#### WHAT NEEDS TO BE DONE:
Using the data that follows, return exactly the lines from the one that contains "(placeRefusal_none permitted isOpen" through the one that contains "rw [vLegs, put_get_same]", ends included.

** Opening EXERCISE DATA block **

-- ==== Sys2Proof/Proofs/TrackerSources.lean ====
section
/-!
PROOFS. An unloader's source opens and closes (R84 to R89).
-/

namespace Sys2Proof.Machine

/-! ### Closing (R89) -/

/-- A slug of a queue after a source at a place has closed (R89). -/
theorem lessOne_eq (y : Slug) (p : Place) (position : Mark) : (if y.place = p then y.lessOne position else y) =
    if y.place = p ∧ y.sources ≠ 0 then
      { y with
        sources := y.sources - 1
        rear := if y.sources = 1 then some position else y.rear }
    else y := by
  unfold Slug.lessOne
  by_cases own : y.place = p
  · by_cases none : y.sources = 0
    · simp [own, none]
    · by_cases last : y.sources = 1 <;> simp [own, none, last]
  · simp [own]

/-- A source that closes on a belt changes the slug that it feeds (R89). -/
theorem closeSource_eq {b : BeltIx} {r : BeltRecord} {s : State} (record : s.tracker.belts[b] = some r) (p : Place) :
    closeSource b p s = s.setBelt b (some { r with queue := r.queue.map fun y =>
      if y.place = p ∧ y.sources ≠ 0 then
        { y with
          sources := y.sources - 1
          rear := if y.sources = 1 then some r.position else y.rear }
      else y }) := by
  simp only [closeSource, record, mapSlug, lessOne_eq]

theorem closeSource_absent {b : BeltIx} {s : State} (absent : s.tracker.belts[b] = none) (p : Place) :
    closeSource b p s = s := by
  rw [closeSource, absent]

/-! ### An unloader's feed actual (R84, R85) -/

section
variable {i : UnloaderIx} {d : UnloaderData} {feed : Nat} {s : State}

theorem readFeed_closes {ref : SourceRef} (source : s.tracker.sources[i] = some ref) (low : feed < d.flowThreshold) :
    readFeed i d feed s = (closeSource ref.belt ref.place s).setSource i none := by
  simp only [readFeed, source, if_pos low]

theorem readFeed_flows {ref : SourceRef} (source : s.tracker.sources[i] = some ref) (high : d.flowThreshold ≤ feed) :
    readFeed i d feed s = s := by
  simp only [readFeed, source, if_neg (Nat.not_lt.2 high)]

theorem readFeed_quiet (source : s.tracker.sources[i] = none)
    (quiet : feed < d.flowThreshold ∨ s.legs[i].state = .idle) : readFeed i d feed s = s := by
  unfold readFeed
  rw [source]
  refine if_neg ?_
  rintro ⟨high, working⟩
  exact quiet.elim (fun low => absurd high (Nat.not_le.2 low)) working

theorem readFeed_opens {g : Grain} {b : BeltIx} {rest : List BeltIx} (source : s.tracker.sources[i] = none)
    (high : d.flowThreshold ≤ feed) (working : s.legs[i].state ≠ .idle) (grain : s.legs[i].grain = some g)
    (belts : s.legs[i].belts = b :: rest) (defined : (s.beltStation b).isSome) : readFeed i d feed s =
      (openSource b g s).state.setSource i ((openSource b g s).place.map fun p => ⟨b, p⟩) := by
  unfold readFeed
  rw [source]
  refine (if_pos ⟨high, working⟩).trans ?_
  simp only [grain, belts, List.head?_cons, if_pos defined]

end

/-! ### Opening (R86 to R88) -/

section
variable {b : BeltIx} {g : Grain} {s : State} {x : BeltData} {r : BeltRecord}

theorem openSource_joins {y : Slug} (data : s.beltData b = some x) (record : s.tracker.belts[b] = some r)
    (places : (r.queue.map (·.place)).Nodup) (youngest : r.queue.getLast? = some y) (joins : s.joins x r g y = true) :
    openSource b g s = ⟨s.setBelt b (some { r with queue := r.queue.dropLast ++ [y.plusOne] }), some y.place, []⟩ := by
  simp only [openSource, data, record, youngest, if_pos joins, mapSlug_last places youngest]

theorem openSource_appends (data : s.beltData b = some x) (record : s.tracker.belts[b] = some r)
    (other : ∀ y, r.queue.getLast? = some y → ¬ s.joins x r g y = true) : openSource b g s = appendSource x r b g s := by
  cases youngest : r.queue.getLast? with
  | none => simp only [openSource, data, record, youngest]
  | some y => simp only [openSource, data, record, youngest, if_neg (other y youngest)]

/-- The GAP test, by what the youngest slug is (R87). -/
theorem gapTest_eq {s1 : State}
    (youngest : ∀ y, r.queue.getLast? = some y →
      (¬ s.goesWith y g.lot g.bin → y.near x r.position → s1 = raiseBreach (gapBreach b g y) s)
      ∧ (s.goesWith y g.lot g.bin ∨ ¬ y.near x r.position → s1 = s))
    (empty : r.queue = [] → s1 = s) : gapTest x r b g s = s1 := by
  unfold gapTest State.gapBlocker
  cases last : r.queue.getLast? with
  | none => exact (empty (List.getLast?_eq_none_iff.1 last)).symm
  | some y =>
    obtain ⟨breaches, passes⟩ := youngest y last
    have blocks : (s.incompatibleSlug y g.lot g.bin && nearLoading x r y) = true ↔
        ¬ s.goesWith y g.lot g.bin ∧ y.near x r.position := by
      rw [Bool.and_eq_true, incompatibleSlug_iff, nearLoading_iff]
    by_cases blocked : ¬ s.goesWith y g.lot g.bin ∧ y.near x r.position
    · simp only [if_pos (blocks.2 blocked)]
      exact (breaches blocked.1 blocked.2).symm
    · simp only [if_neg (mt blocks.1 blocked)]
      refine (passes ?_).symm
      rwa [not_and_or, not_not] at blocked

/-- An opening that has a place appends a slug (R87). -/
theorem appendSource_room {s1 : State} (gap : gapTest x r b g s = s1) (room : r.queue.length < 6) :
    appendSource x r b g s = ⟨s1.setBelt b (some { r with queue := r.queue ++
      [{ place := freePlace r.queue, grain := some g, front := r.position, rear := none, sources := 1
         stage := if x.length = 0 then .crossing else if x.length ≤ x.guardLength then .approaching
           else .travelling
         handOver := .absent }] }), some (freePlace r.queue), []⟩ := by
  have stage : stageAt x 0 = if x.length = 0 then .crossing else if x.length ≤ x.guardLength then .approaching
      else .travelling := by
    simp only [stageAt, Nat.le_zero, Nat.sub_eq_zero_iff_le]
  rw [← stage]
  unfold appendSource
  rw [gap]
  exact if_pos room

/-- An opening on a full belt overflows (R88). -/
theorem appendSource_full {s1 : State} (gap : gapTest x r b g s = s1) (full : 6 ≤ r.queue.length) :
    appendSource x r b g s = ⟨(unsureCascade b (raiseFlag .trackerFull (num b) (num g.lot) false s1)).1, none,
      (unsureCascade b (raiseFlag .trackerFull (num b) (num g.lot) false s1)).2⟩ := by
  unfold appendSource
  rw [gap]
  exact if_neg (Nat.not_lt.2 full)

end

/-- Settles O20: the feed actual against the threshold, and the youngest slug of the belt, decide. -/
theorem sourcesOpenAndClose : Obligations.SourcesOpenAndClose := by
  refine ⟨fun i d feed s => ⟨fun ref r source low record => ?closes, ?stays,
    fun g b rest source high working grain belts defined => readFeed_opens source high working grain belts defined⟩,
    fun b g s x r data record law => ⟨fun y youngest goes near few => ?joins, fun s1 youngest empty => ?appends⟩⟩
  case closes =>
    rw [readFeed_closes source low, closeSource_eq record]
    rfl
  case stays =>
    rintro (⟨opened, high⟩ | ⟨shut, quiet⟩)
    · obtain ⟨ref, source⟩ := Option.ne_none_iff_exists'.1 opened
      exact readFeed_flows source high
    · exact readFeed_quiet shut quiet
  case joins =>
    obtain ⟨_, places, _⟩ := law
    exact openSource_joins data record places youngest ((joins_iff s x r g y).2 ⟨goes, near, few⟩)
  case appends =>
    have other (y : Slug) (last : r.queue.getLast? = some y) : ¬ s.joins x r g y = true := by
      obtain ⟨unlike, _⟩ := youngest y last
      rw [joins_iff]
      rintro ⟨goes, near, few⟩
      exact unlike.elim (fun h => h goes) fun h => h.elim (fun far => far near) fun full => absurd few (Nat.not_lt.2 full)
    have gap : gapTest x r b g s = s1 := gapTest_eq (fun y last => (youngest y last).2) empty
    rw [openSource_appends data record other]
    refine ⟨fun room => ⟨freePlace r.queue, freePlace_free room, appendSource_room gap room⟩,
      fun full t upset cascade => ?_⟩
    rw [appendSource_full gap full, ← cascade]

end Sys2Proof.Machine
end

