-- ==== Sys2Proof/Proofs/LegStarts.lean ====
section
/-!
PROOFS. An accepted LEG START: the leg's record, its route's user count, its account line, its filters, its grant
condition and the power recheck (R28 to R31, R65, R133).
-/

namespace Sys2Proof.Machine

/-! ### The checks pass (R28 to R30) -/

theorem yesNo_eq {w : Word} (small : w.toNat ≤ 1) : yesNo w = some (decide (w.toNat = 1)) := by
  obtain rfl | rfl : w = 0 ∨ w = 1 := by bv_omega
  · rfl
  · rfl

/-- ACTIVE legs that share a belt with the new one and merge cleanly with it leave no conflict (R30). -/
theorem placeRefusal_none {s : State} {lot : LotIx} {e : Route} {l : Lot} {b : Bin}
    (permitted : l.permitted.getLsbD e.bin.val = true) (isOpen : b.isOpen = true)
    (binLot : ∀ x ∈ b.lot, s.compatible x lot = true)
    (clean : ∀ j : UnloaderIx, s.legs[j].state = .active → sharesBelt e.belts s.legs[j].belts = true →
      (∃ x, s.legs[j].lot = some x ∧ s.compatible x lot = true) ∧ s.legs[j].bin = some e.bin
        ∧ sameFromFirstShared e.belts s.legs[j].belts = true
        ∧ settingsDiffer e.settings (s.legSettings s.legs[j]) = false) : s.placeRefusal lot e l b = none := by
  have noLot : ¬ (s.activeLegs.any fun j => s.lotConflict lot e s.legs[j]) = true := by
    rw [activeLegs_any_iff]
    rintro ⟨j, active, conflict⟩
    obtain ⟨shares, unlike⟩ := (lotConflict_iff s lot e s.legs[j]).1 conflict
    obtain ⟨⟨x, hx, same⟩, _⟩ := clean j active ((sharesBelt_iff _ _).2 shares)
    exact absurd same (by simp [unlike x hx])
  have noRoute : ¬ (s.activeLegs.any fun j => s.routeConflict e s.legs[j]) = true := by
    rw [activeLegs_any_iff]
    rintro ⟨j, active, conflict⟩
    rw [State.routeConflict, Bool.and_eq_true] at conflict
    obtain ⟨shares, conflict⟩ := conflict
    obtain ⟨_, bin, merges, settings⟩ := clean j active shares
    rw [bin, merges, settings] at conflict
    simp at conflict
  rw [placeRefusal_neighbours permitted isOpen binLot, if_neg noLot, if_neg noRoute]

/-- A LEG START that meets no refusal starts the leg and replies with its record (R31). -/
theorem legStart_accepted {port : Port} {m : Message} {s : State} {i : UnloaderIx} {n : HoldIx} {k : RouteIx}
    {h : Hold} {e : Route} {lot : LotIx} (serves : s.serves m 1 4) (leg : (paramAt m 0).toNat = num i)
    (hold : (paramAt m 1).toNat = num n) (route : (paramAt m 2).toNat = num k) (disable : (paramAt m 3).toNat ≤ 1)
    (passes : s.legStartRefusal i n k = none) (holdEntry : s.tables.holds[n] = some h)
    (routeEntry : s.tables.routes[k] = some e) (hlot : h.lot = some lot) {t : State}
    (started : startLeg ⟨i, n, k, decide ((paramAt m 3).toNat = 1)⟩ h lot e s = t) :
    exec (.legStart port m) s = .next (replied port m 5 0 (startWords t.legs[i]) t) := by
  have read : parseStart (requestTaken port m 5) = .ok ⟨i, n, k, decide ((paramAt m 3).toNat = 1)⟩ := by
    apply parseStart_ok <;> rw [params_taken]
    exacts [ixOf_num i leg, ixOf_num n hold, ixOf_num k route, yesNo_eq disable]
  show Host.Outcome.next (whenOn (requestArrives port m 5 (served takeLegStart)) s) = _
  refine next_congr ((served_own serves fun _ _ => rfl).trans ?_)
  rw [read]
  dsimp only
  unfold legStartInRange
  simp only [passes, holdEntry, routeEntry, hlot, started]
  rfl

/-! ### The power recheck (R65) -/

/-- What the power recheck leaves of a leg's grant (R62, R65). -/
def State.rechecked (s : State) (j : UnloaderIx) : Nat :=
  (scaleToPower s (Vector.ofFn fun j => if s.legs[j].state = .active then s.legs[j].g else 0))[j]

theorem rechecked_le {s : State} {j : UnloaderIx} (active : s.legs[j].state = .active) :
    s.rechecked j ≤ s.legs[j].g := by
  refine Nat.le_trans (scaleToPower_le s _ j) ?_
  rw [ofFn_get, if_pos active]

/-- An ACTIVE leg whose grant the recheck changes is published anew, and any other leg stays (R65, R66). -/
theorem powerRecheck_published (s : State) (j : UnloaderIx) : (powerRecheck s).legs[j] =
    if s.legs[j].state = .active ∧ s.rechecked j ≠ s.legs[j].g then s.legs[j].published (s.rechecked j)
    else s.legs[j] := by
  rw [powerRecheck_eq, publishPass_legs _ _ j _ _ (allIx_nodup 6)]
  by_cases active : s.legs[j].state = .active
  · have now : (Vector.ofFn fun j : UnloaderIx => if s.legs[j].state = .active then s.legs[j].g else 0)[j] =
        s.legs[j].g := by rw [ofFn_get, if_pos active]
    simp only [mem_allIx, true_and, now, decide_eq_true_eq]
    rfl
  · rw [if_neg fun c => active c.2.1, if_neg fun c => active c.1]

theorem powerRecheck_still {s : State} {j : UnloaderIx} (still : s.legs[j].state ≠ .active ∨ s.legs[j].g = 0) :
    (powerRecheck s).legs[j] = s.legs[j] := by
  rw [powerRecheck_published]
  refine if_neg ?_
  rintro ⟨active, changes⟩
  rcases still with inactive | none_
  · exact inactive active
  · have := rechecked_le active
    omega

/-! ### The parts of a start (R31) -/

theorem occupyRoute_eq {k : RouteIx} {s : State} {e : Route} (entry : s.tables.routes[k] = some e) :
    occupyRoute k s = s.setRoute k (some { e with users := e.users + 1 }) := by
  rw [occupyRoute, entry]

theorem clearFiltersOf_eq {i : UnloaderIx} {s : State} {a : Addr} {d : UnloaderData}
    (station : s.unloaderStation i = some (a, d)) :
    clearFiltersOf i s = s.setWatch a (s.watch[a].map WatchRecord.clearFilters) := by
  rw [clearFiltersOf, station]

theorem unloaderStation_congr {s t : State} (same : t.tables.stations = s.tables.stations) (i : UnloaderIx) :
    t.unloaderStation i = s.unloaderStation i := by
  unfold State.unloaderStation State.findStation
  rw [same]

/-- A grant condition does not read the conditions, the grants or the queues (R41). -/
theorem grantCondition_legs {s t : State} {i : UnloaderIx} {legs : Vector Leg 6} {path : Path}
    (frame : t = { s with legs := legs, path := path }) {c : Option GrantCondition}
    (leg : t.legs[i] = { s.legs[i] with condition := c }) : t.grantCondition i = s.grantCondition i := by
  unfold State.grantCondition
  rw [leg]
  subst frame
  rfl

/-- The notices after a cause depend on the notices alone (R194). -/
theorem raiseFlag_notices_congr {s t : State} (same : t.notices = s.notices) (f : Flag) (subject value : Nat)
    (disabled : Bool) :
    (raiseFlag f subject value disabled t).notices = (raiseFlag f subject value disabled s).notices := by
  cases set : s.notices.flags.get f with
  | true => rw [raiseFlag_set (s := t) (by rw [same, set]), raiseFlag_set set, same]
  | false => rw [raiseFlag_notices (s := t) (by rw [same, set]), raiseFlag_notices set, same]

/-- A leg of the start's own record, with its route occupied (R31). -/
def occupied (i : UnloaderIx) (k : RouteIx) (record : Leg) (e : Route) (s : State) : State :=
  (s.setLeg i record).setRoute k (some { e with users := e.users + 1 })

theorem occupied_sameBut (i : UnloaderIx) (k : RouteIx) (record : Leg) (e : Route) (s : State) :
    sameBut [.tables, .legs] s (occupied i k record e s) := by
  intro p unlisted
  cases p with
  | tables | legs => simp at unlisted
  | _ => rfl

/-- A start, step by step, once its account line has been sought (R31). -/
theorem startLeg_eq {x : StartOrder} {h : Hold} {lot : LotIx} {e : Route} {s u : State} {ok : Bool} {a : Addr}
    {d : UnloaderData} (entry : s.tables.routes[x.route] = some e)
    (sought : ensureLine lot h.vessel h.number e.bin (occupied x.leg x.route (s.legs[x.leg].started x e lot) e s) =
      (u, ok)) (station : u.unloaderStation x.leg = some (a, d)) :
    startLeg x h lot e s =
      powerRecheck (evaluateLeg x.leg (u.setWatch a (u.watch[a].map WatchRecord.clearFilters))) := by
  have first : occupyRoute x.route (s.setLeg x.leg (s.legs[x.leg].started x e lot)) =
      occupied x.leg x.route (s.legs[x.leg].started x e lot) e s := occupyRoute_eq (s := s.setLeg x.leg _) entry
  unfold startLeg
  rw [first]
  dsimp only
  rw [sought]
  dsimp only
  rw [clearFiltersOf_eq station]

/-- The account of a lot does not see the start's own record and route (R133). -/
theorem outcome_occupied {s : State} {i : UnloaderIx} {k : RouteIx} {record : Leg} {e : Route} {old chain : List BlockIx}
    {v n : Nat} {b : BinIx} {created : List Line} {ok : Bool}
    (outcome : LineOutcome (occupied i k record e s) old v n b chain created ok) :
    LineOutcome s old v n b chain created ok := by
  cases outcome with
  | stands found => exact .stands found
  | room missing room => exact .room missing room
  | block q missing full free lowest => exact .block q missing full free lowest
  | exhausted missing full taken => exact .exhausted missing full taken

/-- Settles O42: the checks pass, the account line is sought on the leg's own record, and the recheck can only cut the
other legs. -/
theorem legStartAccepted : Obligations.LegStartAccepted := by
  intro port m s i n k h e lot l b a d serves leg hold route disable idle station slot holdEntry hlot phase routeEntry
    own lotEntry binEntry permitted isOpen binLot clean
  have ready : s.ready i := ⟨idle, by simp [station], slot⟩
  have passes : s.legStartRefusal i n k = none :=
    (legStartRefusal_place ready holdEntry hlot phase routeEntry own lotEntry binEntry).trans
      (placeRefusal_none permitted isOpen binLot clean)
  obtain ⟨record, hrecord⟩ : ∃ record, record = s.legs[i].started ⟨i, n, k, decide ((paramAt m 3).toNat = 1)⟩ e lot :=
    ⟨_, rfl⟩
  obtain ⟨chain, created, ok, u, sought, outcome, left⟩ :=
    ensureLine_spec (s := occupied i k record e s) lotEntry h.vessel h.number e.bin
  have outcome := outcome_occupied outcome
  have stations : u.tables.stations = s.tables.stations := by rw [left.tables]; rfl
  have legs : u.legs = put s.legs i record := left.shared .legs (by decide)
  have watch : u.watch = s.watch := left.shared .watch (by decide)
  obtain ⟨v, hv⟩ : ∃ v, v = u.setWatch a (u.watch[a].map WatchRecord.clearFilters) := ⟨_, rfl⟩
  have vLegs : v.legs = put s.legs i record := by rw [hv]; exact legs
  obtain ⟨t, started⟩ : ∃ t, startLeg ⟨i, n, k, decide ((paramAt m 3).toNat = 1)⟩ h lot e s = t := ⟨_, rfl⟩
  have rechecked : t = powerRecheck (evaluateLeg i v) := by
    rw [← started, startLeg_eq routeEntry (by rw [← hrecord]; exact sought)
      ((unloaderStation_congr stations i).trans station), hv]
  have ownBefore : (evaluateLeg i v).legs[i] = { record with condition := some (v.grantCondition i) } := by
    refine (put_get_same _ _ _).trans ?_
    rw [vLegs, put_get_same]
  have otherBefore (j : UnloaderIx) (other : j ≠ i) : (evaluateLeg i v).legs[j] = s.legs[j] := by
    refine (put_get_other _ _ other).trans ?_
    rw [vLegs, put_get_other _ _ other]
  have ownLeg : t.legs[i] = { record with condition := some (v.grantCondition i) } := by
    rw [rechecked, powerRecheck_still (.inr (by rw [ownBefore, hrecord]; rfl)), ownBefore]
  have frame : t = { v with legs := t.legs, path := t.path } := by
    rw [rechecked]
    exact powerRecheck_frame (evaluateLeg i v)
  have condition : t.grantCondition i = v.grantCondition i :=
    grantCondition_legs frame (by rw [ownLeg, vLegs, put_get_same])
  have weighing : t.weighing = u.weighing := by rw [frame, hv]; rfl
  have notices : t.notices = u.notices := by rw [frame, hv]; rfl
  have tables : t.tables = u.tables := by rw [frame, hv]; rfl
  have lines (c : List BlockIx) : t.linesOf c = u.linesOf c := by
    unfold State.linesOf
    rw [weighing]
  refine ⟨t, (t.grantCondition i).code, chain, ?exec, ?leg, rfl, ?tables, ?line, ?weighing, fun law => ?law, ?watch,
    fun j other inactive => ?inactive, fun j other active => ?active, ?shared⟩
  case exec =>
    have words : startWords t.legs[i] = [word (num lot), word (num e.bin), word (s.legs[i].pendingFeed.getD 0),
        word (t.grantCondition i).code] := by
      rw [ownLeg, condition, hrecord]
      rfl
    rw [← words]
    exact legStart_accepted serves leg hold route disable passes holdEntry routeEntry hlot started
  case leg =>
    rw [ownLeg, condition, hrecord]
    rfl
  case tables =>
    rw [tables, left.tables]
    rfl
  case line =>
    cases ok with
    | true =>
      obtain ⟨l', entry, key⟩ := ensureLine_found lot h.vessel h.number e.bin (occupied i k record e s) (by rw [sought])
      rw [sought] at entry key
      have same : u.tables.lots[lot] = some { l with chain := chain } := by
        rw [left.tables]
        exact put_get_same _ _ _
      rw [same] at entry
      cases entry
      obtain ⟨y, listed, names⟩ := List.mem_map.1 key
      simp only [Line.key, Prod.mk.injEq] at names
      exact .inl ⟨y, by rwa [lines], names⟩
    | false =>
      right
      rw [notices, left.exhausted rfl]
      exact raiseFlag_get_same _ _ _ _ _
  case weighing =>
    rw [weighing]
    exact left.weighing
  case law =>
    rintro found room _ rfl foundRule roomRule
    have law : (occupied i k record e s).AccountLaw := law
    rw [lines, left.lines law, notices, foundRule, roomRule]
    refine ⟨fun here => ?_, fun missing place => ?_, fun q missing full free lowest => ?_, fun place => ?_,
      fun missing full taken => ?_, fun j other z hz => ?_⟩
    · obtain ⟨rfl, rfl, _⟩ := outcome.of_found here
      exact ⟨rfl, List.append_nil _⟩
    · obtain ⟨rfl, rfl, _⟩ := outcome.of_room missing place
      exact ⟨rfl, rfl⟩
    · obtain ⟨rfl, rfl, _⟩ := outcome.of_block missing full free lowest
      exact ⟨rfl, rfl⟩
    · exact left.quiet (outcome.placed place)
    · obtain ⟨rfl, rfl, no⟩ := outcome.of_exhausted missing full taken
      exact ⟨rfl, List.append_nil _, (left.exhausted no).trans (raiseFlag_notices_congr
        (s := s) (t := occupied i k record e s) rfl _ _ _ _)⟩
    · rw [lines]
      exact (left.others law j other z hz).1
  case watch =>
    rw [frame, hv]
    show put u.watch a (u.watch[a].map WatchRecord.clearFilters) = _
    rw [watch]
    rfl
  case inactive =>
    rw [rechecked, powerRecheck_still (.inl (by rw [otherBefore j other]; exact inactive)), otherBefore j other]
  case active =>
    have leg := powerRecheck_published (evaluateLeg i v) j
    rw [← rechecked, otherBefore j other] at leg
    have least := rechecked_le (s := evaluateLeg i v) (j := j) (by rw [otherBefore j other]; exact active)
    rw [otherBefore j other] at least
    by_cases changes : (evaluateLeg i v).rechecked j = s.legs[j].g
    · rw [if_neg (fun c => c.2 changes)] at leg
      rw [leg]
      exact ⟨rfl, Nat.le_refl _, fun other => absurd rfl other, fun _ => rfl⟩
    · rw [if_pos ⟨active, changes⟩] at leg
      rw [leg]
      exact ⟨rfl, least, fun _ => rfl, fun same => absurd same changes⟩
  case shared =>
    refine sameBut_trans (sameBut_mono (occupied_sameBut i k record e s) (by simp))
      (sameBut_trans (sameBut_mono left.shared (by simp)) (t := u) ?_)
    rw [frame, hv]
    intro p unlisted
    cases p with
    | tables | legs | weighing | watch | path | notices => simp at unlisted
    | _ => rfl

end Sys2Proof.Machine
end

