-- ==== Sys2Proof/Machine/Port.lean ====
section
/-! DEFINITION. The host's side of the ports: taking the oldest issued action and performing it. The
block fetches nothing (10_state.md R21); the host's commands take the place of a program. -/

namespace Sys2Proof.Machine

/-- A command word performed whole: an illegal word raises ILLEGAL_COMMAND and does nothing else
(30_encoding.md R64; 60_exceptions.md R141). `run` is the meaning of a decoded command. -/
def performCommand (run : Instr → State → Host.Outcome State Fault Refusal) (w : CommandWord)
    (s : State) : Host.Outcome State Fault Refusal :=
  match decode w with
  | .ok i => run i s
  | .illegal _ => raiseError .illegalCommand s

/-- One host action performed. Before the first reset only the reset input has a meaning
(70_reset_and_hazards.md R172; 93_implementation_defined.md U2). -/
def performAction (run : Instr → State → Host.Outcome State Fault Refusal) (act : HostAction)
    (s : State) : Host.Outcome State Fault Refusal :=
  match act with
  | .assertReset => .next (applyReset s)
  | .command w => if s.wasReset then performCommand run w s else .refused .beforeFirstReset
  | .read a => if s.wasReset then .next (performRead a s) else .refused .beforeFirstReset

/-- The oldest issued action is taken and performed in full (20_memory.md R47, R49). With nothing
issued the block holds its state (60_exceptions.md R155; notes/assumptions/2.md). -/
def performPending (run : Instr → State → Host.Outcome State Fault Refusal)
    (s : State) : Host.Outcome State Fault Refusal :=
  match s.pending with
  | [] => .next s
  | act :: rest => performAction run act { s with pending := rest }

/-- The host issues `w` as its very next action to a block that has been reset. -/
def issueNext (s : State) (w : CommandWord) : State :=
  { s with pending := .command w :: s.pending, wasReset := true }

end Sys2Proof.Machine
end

** Closing EXERCISE DATA block **

#### TASK SOLUTION:
      (placeRefusal_none permitted isOpen binLot clean)
  obtain ⟨record, hrecord⟩ : ∃ record, record = s.legs[i].started ⟨i, n, k, decide ((paramAt m 3).toNat = 1)⟩ e lot :=
    ⟨_, rfl⟩
  obtain ⟨chain, created, ok, u, sought, outcome, left⟩ :=
    ensureLine_spec (s := occupied i k record e s) lotEntry h.vessel h.number e.bin
  have outcome := outcome_occupied outcome
  have stations : u.tables.stations = s.tables.stations := by rw [left.tables]; rfl
  have legs : u.legs = put s.legs i record := left.shared .legs (by decide)
  have watch : u.watch = s.watch := left.shared .watch (by decide)
  obtain ⟨v, hv⟩ : ∃ v, v = u.setWatch a (u.watch[a].map WatchRecord.clearFilters) := ⟨_, rfl⟩
  have vLegs : v.legs = put s.legs i record := by rw [hv]; exact legs
  obtain ⟨t, started⟩ : ∃ t, startLeg ⟨i, n, k, decide ((paramAt m 3).toNat = 1)⟩ h lot e s = t := ⟨_, rfl⟩
  have rechecked : t = powerRecheck (evaluateLeg i v) := by
    rw [← started, startLeg_eq routeEntry (by rw [← hrecord]; exact sought)
      ((unloaderStation_congr stations i).trans station), hv]
  have ownBefore : (evaluateLeg i v).legs[i] = { record with condition := some (v.grantCondition i) } := by
    refine (put_get_same _ _ _).trans ?_
    rw [vLegs, put_get_same]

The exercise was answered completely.